Host: Dragomir Radev
Coffee available at 3:45
Title: Building Robust Natural Language Processing Systems
While modern NLP systems have achieved outstanding performance on static benchmarks, they often fail catastrophically when presented with inputs from different sources or inputs that have been adversarial perturbed. This lack of robustness exposes troubling gaps in current models’ understanding capabilities, and poses challenges for deployment of NLP systems in high-stakes situations. In this talk, I will demonstrate that building robust NLP systems requires reexamining all aspects of the current model building paradigm. First, I will show that adversarially constructed test data reveals vulnerabilities that are left unexposed by standard evaluation methods. Second, I will demonstrate that active learning, in which data is adaptively collected based on a model’s current predictions, can significantly improve the ability of models to generalize robustly, compared to the use of static training datasets.
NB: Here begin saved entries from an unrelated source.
-- ==== Sys2Proof/Machine/Fans.lean ====
section
/-!
DEFINITION. Sys2Proof/Machine/Fans.lean: the fans (R269–R288), the analog outputs (R289–R293) and the critical comparator
(R287, R288) of chapter 10, and the manual pulse unit on either bank (R264).
-/
namespace Sys2Proof.Machine
open Sys2Proof

/-! ### Configuration in force -/

def State.fc (s : State) (n : Nat) (f : Fld) : Nat := s.cf (fanObj n 0x020) f
def State.ppr (s : State) (n : Nat) : Nat := s.fc n Fd.fConf.PPR
/-- The limit group of a fan: 4 for `FAN0`–`FAN5`, 5 for `FAN6`–`FAN11` (R275). -/
def fanGroup (n : Nat) : Nat := 4 + n / 6

/-! ### The stage and its on-time (R272, RUN_S) -/

/-- The stage is on now. -/
def State.fanOn (s : State) (n : Nat) : Bool :=
  let x := s.fan n
  x.stageOn && (match x.pulseEnd with | none => true | some e => decide (s.now < e))

/-- On-time up to now is counted, in µs and in whole seconds for the hot values (Table 14.9). -/
def State.fanCount (s : State) (n : Nat) : State :=
  let x := s.fan n
  let upTo := match x.pulseEnd with | none => s.now | some e => min e s.now
  let more := if x.stageOn then upTo - x.onFrom else 0
  let total := x.onUs + more
  let secs := total / 1000000 - x.onUs / 1000000
  let s1 := s.modFan n fun y => { y with onUs := total, onFrom := max x.onFrom upTo }
  if secs == 0 then s1 else { s1 with rs.hot.fanRun := lmod s1.rs.hot.fanRun n fun v => (v + secs) % 2 ^ 32 }

/-- The stage switches on for a pulse that ends at `e`; one that is on stays on without a break. -/
def State.fanPulse (s : State) (n : Nat) (e : Option Nat) : State :=
  (s.fanCount n).modFan n fun y =>
    if s.fanOn n then { y with pulseEnd := e }
    else { y with stageOn := true, pulseEnd := e, pulseAt := s.now, onFrom := s.now, edgeAt := none }

/-- The stage switches off within LF switching. -/
def State.fanPulseOff (s : State) (n : Nat) : State :=
  (s.fanCount n).modFan n fun y => { y with stageOn := false, pulseEnd := none, edgeAt := none }

/-- A stretch that has reached `STRETCH_MAX_MS` ends and counts (R274); a nominal pulse that has ended is off. -/
def State.fanSettle (s : State) (n : Nat) : State :=
  let x := s.fan n
  let cap := s.fc n Fd.fConf.STRETCH_MAX_MS * 1000
  let s1 := if x.stretch.isSome && s.now ≥ x.strAt + cap && x.pulseEnd.isNone then
      s.modFan n fun y => { y with stretch := none, pulseEnd := some (x.strAt + cap), excess := cap - x.nominal,
                                   stretchFails := sat 16 (y.stretchFails + 1) }
    else s
  if (s1.fan n).stageOn && !s1.fanOn n then s1.fanPulseOff n else s1

/-! ### Duty and the linked output (R293) -/

/-- Duty d of a fan; in `DRIVE` 3 it drives the linked output without slew, which holds its last code while `DE` does not run (R415). -/
def State.setDuty (s : State) (n : Nat) (d : F32) : State :=
  let s1 := s.modFan n fun y => { y with d := d }
  if s.fanDrive n == 3 then
    let k := s.fc n Fd.fConf.AO_LINK
    let v := fAdd (s.aoLow k) (fMul d (fSub fTen (s.aoLow k)))
    s1.modAo k fun y => { y with cmd := v, v := if s.deOn then v else y.v }
  else s1

/-! ### Signature (R277, R278) -/

/-- A learned bin's current. -/
def Fan.binI (x : Fan) (k : Nat) : Option F32 :=
  let b := x.sig.getD (k - 1) (fZero, 0)
  if b.2 ≥ 16 then some b.1 else none

/-- I_ref at a duty (R278); a fan in `DRIVE` 1 runs at duty 1. -/
def Fan.iRef (x : Fan) : Option F32 :=
  let d8 := fMul x.d (fOfNat 8)
  let below := ((List.range 8).map fun j => 8 - j).find? fun k => fLe (fOfNat k) d8 && (x.binI k).isSome
  let above := ((List.range 8).map fun j => j + 1).find? fun k => fLe d8 (fOfNat k) && (x.binI k).isSome
  match below, above with
  | some a, some b =>
    let ia := (x.binI a).getD fZero
    let ib := (x.binI b).getD fZero
    if a == b then some ia
    else some (fAdd ia (fMul (fDiv (fSub d8 (fOfNat a)) (fOfNat (b - a))) (fSub ib ia)))
  | some a, none => if fLe (fSub d8 (fOfNat a)) (fOfNat 2) then x.binI a else none
  | none, some b => if fLe (fSub (fOfNat b) d8) (fOfNat 2) then x.binI b else none
  | none, none => none

/-- `I_ON` in % of I_ref, 0xFFFF unlearned. -/
def refPct (i : F32) (r : Option F32) : Nat :=
  match r with
  | none => 0xFFFF
  | some x => min 0xFFFE (fNatScaled 100 (fDiv i x))

/-- `I_ON` lies within lo–hi % of I_ref. -/
def withinPct (i x : F32) (lo hi : Nat) : Bool := fLe (fMul (pctF lo) x) i && fLe i (fMul (pctF hi) x)

/-! ### Results (R284, R285) -/

/-- The `STATE` code of Table 10.8. -/
def State.fanCode (s : State) (n : Nat) : Nat :=
  let x := s.fan n
  if x.guard.isSome || x.line then 11
  else match x.st with
  | .stall => 5 | .fault => 6 | .ocp => 8 | .ocpLatched => 9
  | st => if !s.powered then 10 else st.code

/-- The proof result: none, a value, or an error entry (Table 10.6). -/
def State.fanProof (s : State) (n : Nat) : Option (F32 × Bool) :=
  let x := s.fan n
  if !s.powered && x.st == .off then some (fZero, true)
  else if s.ppr n == 0 && x.onAt.isSome && (x.st == .running || x.st == .spinup) then
    (match x.iRef with
     | some r => some (x.target, !withinPct x.iOn r 65 135)
     | none => some (x.target, true))
  else match x.st with
  | .off => some (fZero, false)
  | .startWait => none
  | .spinup => none
  | .running => some (x.n, fNotFinite x.n)
  | .tachLost => some (x.n, x.sigDev)
  | _ => some (fZero, true)

/-- The fan's results are delivered; `noSample` marks an interval without a speed sample while on. -/
def State.fanResults (s : State) (n : Nat) (noSample : Bool) : State :=
  let x := s.fan n
  let s1 := if x.onAt.isNone then s.deResult (64 + n) fZero false
    else if noSample then s.deResult (64 + n) x.n true
    else if fNotFinite x.n then s else s.deResult (64 + n) x.n false
  let s2 := s1.deResult (76 + n) x.iOn false
  match s2.fanProof n with
  | none => s2
  | some (v, err) => s2.deResult (88 + n) v err

/-! ### Switching on and off (R269, R271, R276) -/

/-- A manual pulse runs in the fan (R264). -/
def State.pulseOn (s : State) (n : Nat) : Bool := s.act.pulse.busy && s.pulseFan == some n && s.act.pulse.startAt.isSome

/-- A manual pulse that runs or waits in the fan is aborted with its stage, `RESULT` 2 (log 67). -/
def State.pulseCut (s : State) (n : Nat) : State :=
  if s.pulseOn n || (s.act.pulse.busy && s.pulseFan == some n && s.act.fanWait.contains n) then s.pulseDone 2 else s

/-- The supply switches off: state `st`. A manual pulse in the fan ends with it. -/
def State.fanOff (s : State) (n : Nat) (st : FSt) : State :=
  let s1 := ((s.pulseCut n).fanCount n).modFan n fun y =>
    { y with st := st, stageOn := false, pulseEnd := none, onAt := none, kick := false, stretch := none, stretchDue := false,
             excess := 0, bursts := [], iOn := fZero, lrSince := none, openSince := none, backSince := none, edgeAt := none,
             periods := 0, periodSum := 0, missed := 0, runSince := none, steadySince := none, slowSince := none,
             sigDev := false }
  let s2 := { s1 with act.fanWait := s1.act.fanWait.filter (· != n) }
  (if s.fanDrive n == 3 then s2.setDuty n fZero else s2).fanResults n false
Finally, I will show how to train NLP models to produce certificates of robustness—guarantees that for a given example and combinatorially large class of possible perturbations, no perturbation can cause a misclassification.
Robin Jia is a sixth-year Ph.D. student at Stanford University advised by Percy Liang. His research interests lie broadly in building natural language processing systems that can generalize to unexpected test-time inputs. Robin’s work has received an Outstanding Paper Award at EMNLP 2017 and a Best Short Paper Award at ACL 2018. He has been supported by an NSF Graduate Research Fellowship.